Lines in the data below that contain the word "toList" are to be copied.

►

-- ==== Sys2Proof/Tests/Slice0.lean ====
section
/-! SUPPORT. Tests/Slice0.lean: small tests, their expected values taken from spec/95_test_vectors.md (the section is named at
each group) or worked out by hand from the rules, and a witness for the hypotheses of every statement. -/

namespace Sys2Proof.Machine.Tests

/-! ### Well-formedness: one ill-formed term per check (R72) -/

theorem test_wf_setPixel_x_low : (Instr.setPixel (-4097) 0 true).wf = false := by decide
theorem test_wf_setPixel_x_high : (Instr.setPixel 4096 0 true).wf = false := by decide
theorem test_wf_setPixel_y_low : (Instr.setPixel 0 (-4097) true).wf = false := by decide
theorem test_wf_setPixel_y_high : (Instr.setPixel 0 4096 true).wf = false := by decide
theorem test_wf_getPixel_x_low : (Instr.getPixel (-4097) 0).wf = false := by decide
theorem test_wf_getPixel_x_high : (Instr.getPixel 4096 0).wf = false := by decide
theorem test_wf_getPixel_y_low : (Instr.getPixel 0 (-4097)).wf = false := by decide
theorem test_wf_getPixel_y_high : (Instr.getPixel 0 4096).wf = false := by decide
theorem test_wf_extremes : (Instr.setPixel 4095 (-4096) true).wf = true := by decide

/-! ### Configuration: one ill-formed configuration per check (R7), and the source's two geometries (R8) -/

theorem test_config_defaults : (defaultConfigOf 128 128).Wf ∧ (defaultConfigOf 8 2).Wf := by decide
theorem test_config_w_not_multiple : ¬ (defaultConfigOf 12 2).Wf := by decide
theorem test_config_w_zero : ¬ (defaultConfigOf 0 2).Wf := by decide
theorem test_config_w_large : ¬ (defaultConfigOf 4096 2).Wf := by decide
theorem test_config_h_zero : ¬ (defaultConfigOf 8 0).Wf := by decide
theorem test_config_h_large : ¬ (defaultConfigOf 8 256).Wf := by decide
theorem test_config_masks_overlap : ¬ Config.Wf { defaultConfigOf 8 2 with vcomMask := 0x20 } := by decide
theorem test_config_lut_repeats : ¬ Config.Wf { defaultConfigOf 8 2 with setLut := [1, 1, 2, 4, 8, 16, 32, 64] } := by decide
theorem test_config_lut_not_one_hot : ¬ Config.Wf { defaultConfigOf 8 2 with setLut := [3, 1, 2, 4, 8, 16, 32, 64] } := by decide

/-! ### Decoding: words of 95_test_vectors.md section 2.1, and rows of spec/opcode_table.json -/

theorem test_decode_setPixel : decode 0b00010100000000010010000000000010#32 = .ok (.setPixel 9 2 true) := by decide
theorem test_decode_setPixel_negative : decode 0x13FFE000 = .ok (.setPixel (-1) 0 false) := by decide
theorem test_decode_getPixel : decode 0b00100000000000010010000000000010#32 = .ok (.getPixel 9 2) := by decide
theorem test_decode_getPixel_negative : decode 0x23FFFFFF = .ok (.getPixel (-1) (-1)) := by decide
theorem test_decode_setRotation : decode 0b00110000000000000000000000000010#32 = .ok (.setRotation .r2) := by decide
theorem test_decode_clearDisplay : decode 0b01000000000000000000000000000000#32 = .ok .clearDisplay := by decide
theorem test_decode_refreshDisplay : decode 0b01010000000000000000000000000000#32 = .ok .refreshDisplay := by decide
theorem test_decode_op6 : decode 0x60000000 = .error (.reservedOp 6) := by decide
theorem test_decode_op15 : decode 0xF0000000 = .error (.reservedOp 15) := by decide
theorem test_decode_zero : decode 0 = .error (.reservedOp 0) := by decide
theorem test_decode_setPixel_bit27 : decode 0x18000000 = .error (.reservedBits 1) := by decide
theorem test_decode_getPixel_bit26 : decode 0x24000000 = .error (.reservedBits 2) := by decide
theorem test_decode_setRotation_bit2 : decode 0x30000004 = .error (.reservedBits 3) := by decide
theorem test_decode_clearDisplay_bit0 : decode 0x40000001 = .error (.reservedBits 4) := by decide
theorem test_decode_refreshDisplay_bit27 : decode 0x58000000 = .error (.reservedBits 5) := by decide
theorem test_encode_setPixel : encode (.setPixel 7 1 false) = 0x1000E001 := by decide
theorem test_encode_getPixel : encode (.getPixel 7 15) = 0x2000E00F := by decide
theorem test_decodeTableWord : decodeTableWord 32 0x30000003 = some (.setRotation .r3) ∧ decodeTableWord 32 0 = none := by decide
theorem test_assemble_refuses : assembleLine "SET_PIXEL 0, 0, 2".toList = .error .operandOutOfRange := by decide
theorem test_assemble_counts : assembleLine "SET_ROTATION".toList = .error .wrongOperandCount := by decide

◄

**RESULT OF THE EXERCISE:**
theorem test_assemble_refuses : assembleLine "SET_PIXEL 0, 0, 2".toList = .error .operandOutOfRange := by decide
theorem test_assemble_counts : assembleLine "SET_ROTATION".toList = .error .wrongOperandCount := by decide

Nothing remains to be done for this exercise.